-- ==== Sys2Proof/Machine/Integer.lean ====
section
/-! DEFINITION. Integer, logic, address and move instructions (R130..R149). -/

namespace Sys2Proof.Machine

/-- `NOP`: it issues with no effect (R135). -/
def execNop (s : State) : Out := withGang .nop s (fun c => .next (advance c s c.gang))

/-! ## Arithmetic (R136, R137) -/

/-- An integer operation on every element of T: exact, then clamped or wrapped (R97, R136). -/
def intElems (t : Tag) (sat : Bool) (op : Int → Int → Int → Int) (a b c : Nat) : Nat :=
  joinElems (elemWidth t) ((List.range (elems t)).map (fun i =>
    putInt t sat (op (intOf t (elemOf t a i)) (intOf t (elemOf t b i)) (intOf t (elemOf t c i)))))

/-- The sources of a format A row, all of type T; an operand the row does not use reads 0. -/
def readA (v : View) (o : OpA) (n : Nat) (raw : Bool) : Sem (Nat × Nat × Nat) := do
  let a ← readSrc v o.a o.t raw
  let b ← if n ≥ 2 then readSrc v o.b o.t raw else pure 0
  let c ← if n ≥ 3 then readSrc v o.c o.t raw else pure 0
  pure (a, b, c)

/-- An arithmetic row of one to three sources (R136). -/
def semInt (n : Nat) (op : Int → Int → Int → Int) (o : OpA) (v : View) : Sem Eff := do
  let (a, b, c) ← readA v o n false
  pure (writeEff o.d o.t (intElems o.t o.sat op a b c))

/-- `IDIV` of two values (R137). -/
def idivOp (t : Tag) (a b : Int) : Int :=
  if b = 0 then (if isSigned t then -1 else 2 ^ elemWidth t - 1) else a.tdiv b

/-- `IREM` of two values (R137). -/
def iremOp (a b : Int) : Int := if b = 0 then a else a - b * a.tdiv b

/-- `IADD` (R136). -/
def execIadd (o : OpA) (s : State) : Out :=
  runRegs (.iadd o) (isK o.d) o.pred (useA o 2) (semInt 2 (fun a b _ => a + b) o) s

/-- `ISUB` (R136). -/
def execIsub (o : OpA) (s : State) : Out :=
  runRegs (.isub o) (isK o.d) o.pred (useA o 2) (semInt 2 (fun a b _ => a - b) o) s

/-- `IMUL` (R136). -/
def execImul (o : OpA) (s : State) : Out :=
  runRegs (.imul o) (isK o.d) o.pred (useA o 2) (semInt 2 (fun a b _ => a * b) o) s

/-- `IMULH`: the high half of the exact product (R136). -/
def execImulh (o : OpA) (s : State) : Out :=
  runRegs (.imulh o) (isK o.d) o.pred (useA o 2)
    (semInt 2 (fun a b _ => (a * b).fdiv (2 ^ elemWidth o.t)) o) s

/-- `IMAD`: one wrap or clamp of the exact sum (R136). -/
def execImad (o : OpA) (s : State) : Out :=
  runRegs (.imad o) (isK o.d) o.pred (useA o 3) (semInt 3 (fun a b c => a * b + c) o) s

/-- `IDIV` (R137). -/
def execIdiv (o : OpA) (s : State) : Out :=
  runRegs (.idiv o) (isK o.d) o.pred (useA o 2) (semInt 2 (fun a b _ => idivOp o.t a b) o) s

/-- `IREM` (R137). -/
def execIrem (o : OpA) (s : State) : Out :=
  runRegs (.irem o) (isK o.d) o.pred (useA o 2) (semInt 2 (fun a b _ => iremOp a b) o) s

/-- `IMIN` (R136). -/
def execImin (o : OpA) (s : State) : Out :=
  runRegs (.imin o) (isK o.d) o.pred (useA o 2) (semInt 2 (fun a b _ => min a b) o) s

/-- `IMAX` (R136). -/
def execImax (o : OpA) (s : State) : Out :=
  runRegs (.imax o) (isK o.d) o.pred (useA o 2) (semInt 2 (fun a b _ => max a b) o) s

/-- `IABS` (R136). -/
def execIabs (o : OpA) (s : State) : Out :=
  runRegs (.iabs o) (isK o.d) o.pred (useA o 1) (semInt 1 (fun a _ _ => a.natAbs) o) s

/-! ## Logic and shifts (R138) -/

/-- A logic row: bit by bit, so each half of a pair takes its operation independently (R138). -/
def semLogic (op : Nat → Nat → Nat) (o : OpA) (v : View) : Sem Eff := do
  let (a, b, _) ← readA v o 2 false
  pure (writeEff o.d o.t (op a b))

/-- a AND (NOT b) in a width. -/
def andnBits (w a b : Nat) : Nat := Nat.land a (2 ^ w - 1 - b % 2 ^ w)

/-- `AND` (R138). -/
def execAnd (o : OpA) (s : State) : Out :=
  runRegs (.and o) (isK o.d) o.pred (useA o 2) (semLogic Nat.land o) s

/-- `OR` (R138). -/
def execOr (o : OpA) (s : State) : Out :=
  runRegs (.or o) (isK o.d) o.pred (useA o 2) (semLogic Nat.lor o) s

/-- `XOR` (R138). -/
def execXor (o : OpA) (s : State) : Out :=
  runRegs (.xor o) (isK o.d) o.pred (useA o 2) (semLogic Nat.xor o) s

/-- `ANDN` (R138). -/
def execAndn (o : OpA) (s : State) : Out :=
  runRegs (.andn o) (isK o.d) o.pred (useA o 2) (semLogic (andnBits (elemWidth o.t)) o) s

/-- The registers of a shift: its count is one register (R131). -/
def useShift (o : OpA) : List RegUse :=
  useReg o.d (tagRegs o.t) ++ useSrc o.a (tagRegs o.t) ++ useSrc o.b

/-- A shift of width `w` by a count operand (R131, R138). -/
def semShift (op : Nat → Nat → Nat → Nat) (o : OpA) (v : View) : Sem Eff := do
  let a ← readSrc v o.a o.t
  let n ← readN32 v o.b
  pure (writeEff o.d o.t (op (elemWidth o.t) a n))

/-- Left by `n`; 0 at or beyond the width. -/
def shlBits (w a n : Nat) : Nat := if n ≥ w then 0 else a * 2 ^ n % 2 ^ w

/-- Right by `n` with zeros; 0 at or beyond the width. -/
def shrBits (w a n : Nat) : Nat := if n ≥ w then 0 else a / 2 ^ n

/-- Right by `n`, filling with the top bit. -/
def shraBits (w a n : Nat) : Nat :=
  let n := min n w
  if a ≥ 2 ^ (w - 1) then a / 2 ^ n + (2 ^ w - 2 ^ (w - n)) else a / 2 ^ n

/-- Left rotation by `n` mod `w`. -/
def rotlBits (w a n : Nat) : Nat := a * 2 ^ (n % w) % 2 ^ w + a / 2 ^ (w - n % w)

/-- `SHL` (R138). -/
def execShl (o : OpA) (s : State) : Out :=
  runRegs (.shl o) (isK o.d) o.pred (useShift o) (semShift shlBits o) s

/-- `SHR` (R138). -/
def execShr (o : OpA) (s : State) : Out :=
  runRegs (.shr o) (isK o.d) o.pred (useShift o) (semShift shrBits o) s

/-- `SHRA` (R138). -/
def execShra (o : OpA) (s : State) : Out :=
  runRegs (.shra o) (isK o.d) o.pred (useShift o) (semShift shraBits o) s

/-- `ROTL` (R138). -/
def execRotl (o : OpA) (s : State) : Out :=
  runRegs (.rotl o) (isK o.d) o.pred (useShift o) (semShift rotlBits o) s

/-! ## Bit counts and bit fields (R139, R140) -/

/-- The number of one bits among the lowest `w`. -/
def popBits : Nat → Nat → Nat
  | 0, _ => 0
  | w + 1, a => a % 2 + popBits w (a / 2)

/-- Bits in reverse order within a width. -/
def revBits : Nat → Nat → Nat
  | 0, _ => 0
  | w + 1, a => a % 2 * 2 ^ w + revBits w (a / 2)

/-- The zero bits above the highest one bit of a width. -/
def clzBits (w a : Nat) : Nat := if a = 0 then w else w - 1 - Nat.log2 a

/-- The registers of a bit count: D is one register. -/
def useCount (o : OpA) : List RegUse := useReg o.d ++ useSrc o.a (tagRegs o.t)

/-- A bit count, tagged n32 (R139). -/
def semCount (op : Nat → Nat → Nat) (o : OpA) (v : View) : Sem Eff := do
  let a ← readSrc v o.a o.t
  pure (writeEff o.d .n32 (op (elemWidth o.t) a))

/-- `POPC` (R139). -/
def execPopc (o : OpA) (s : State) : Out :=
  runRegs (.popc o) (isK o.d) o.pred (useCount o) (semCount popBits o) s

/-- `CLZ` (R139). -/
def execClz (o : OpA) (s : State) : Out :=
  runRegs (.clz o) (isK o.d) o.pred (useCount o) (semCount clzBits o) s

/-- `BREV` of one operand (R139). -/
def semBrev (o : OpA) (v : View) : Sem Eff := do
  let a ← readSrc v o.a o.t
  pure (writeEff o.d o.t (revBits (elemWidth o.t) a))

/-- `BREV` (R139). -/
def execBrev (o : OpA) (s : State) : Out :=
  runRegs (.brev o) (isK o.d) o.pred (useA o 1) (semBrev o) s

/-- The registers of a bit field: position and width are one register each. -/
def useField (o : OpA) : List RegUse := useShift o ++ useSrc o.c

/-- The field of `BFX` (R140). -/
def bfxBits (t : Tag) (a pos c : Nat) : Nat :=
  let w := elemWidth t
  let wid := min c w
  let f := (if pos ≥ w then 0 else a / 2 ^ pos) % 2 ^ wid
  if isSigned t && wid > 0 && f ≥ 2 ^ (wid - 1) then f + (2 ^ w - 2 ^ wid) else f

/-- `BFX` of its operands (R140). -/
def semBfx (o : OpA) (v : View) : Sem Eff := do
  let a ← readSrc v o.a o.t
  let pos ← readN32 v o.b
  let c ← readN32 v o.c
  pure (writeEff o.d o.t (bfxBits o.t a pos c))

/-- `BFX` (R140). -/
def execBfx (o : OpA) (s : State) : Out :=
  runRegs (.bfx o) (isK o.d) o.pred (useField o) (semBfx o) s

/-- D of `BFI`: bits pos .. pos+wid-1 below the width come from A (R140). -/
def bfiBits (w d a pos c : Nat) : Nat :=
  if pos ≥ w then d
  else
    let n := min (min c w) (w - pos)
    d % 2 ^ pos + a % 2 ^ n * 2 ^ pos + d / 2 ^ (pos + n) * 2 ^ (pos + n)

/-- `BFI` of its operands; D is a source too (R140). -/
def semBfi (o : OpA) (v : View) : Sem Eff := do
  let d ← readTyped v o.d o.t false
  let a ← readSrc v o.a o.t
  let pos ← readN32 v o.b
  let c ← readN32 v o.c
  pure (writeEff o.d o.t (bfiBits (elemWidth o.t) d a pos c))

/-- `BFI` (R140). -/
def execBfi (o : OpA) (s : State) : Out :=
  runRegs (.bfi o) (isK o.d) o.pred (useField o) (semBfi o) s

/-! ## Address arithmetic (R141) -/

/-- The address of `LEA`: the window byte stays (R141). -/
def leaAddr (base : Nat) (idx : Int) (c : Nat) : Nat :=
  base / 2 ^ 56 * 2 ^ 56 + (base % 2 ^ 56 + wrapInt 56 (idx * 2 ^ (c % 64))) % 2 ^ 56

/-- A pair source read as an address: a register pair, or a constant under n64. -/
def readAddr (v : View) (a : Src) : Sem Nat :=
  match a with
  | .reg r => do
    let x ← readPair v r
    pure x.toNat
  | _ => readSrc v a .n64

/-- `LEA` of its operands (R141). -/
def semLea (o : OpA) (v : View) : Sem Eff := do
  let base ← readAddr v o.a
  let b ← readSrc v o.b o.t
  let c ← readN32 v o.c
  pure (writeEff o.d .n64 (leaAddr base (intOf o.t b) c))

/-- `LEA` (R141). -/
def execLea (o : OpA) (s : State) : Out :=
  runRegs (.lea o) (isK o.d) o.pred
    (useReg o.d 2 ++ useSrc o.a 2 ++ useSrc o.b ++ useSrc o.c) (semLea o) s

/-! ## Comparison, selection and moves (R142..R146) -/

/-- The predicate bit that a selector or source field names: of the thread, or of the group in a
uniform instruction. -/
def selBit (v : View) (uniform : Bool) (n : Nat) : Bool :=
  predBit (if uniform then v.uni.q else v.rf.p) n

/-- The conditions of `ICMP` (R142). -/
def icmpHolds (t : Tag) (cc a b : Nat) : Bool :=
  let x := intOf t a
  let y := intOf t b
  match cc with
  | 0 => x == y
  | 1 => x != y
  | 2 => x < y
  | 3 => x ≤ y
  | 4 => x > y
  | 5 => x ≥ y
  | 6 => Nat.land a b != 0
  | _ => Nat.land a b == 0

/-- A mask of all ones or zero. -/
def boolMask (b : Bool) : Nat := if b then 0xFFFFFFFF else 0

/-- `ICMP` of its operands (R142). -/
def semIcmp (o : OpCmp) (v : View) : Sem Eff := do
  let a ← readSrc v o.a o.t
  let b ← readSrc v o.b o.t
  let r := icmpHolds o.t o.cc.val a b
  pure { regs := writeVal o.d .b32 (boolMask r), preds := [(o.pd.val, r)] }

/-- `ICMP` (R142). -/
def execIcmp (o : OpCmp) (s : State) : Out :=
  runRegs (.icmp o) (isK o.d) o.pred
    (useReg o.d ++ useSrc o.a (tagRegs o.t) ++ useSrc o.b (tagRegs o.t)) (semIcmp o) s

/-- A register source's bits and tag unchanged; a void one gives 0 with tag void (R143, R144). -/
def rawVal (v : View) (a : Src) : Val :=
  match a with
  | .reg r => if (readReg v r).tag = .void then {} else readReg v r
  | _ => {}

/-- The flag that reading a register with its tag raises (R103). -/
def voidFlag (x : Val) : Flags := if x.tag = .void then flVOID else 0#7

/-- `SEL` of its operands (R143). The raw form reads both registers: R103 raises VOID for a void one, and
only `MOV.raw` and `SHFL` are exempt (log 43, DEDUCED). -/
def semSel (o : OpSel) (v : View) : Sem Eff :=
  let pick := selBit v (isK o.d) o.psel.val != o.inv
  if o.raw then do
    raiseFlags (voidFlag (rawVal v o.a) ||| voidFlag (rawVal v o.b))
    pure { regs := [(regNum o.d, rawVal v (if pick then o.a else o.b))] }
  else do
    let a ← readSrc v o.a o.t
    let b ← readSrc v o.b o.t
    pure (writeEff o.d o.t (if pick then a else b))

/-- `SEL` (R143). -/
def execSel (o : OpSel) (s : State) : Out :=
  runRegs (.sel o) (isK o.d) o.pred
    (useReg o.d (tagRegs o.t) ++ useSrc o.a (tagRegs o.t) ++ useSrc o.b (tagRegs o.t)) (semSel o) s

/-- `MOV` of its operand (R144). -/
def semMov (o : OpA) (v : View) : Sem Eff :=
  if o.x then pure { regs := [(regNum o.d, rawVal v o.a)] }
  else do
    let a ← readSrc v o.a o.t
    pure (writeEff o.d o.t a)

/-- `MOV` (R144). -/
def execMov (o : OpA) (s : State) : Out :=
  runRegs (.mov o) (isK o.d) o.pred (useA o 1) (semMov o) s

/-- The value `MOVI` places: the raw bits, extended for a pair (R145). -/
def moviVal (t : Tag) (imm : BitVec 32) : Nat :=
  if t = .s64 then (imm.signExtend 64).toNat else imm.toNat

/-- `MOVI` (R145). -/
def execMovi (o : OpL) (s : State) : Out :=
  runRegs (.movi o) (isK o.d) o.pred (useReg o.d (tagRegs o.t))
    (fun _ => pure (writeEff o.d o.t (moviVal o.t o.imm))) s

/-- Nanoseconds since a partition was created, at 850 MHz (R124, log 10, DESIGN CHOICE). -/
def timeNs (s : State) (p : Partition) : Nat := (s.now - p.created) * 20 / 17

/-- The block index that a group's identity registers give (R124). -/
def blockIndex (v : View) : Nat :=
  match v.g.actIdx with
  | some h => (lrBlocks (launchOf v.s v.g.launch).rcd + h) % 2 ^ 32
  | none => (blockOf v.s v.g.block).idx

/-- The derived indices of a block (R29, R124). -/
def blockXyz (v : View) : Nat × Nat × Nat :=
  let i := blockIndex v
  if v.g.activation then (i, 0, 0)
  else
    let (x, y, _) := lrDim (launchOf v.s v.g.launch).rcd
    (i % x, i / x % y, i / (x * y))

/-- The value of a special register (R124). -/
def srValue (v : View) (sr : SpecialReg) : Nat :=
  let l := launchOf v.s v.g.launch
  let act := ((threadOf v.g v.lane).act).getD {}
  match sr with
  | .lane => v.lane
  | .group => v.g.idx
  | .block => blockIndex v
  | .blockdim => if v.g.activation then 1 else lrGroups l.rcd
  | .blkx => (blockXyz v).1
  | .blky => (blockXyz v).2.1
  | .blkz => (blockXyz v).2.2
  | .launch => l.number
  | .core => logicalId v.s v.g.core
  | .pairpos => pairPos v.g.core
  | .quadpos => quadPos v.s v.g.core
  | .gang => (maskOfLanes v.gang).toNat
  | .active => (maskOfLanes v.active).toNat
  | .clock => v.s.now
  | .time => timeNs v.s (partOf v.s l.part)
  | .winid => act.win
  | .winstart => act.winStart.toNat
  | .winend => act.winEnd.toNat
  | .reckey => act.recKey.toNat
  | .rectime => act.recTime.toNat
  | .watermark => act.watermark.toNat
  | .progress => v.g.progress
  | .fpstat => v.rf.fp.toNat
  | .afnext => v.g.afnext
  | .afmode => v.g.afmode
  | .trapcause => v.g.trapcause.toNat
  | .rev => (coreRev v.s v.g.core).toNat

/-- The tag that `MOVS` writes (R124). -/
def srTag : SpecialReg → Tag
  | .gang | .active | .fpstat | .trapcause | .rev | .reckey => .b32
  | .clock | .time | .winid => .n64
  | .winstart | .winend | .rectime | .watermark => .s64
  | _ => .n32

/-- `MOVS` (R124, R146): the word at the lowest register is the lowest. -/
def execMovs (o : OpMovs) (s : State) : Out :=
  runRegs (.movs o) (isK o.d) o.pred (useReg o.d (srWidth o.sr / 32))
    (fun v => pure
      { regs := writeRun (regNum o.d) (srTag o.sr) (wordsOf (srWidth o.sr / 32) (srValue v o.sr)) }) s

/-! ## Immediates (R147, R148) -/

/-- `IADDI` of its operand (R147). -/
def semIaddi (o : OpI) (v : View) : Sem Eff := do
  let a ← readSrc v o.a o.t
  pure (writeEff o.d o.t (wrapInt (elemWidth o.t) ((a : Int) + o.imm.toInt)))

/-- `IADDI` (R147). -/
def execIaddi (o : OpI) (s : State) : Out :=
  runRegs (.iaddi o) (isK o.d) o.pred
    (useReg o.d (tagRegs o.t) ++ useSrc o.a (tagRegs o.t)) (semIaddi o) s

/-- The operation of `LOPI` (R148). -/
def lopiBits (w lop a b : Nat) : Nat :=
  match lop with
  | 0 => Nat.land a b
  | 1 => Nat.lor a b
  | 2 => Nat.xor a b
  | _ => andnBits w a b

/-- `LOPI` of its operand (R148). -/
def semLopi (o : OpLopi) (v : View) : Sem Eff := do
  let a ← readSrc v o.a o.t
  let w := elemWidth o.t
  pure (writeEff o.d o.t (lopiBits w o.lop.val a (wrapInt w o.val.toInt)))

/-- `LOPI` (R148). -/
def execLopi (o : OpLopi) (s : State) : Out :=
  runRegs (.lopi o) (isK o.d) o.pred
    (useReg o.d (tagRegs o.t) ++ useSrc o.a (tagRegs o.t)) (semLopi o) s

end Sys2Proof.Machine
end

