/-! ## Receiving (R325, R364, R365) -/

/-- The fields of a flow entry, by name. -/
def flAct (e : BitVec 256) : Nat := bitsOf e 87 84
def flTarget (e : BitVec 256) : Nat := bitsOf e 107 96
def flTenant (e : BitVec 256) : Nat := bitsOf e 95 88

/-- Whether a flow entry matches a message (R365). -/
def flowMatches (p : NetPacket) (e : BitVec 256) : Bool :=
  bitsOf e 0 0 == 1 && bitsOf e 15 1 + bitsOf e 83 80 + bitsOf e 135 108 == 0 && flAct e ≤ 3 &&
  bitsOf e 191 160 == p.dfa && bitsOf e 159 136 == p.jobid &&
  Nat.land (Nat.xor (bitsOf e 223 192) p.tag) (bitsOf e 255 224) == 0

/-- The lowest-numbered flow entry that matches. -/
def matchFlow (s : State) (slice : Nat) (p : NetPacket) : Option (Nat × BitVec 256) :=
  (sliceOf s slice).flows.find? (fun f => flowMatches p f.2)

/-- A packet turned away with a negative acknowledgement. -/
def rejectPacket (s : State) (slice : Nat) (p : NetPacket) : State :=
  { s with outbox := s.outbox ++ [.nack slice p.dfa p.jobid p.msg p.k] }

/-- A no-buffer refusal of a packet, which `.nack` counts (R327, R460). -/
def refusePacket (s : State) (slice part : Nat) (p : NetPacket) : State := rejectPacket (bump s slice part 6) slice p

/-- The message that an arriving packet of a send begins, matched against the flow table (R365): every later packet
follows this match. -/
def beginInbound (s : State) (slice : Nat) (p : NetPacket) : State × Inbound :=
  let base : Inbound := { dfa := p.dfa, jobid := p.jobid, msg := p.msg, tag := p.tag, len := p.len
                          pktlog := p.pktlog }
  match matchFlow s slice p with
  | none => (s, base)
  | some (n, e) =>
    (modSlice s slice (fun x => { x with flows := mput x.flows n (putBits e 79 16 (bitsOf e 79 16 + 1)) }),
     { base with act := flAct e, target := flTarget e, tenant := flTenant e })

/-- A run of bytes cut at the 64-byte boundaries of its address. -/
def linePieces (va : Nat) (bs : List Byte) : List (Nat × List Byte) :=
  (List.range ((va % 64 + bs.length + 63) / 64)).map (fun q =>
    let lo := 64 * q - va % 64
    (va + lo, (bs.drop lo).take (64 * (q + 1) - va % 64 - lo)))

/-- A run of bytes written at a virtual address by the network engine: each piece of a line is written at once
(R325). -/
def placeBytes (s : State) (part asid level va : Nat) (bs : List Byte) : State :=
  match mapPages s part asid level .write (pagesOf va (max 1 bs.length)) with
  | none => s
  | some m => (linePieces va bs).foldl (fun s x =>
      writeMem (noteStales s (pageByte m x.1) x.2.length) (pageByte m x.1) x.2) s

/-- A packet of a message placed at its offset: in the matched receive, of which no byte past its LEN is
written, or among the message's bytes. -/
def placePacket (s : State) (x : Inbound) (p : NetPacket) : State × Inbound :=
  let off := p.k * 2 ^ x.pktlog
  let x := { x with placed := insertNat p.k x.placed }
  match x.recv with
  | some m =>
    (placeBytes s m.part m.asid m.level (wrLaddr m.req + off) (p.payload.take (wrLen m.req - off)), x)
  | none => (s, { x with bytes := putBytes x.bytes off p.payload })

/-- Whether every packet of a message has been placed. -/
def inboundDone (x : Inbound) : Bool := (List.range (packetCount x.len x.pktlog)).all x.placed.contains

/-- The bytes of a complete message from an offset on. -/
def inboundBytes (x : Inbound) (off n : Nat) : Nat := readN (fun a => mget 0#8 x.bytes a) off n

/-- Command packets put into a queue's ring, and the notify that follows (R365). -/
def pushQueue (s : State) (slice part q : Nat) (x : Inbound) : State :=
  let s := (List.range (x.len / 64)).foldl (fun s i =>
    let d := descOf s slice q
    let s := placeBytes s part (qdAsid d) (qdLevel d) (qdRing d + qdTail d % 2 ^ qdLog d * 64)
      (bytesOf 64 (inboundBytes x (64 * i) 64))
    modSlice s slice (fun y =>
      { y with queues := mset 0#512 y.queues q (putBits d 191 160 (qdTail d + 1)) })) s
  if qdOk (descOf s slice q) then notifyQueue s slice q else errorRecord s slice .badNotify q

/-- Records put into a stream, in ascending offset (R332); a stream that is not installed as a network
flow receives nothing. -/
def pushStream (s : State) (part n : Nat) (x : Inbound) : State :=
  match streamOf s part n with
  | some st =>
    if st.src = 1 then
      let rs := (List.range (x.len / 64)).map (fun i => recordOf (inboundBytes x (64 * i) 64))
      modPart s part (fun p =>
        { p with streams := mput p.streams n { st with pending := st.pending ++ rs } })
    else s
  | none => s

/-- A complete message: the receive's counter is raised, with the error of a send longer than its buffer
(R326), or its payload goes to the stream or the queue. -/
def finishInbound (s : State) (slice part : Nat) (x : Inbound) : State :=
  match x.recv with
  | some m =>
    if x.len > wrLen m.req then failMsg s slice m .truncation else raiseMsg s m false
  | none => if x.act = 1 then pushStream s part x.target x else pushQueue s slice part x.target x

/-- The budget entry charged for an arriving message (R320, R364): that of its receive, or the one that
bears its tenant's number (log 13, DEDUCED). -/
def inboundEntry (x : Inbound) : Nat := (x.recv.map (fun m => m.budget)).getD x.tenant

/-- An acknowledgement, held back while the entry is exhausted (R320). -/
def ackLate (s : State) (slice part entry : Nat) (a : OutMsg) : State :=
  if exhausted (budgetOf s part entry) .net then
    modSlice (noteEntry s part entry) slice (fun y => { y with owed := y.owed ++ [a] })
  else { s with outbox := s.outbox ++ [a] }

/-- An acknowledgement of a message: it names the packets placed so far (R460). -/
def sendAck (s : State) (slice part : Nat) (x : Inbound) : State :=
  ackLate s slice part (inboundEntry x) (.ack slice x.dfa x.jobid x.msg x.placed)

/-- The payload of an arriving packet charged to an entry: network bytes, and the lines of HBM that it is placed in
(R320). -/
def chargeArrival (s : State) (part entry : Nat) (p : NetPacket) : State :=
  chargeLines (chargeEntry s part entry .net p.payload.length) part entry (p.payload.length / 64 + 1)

* [What you have to do] From the records above, retype only the lines starting at the line that contains "def semMov (o" and ending at the line that contains "else lrGroups l.rcd", both included.

* [Reply to the exercise]
def semMov (o : OpA) (v : View) : Sem Eff :=
  if o.x then pure { regs := [(regNum o.d, rawVal v o.a)] }
  else do
    let a ← readSrc v o.a o.t
    pure (writeEff o.d o.t a)

/-- `MOV` (R144). -/
def execMov (o : OpA) (s : State) : Out :=
  runRegs (.mov o) (isK o.d) o.pred (useA o 1) (semMov o) s

/-- The value `MOVI` places: the raw bits, extended for a pair (R145). -/
def moviVal (t : Tag) (imm : BitVec 32) : Nat :=
  if t = .s64 then (imm.signExtend 64).toNat else imm.toNat

/-- `MOVI` (R145). -/
def execMovi (o : OpL) (s : State) : Out :=
  runRegs (.movi o) (isK o.d) o.pred (useReg o.d (tagRegs o.t))
    (fun _ => pure (writeEff o.d o.t (moviVal o.t o.imm))) s

/-- Nanoseconds since a partition was created, at 850 MHz (R124, log 10, DESIGN CHOICE). -/
def timeNs (s : State) (p : Partition) : Nat := (s.now - p.created) * 20 / 17

/-- The block index that a group's identity registers give (R124). -/
def blockIndex (v : View) : Nat :=
  match v.g.actIdx with
  | some h => (lrBlocks (launchOf v.s v.g.launch).rcd + h) % 2 ^ 32
  | none => (blockOf v.s v.g.block).idx

/-- The derived indices of a block (R29, R124). -/
def blockXyz (v : View) : Nat × Nat × Nat :=
  let i := blockIndex v
  if v.g.activation then (i, 0, 0)
  else
    let (x, y, _) := lrDim (launchOf v.s v.g.launch).rcd
    (i % x, i / x % y, i / (x * y))

/-- The value of a special register (R124). -/
def srValue (v : View) (sr : SpecialReg) : Nat :=
  let l := launchOf v.s v.g.launch
  let act := ((threadOf v.g v.lane).act).getD {}
  match sr with
  | .lane => v.lane
  | .group => v.g.idx
  | .block => blockIndex v
  | .blockdim => if v.g.activation then 1 else lrGroups l.rcd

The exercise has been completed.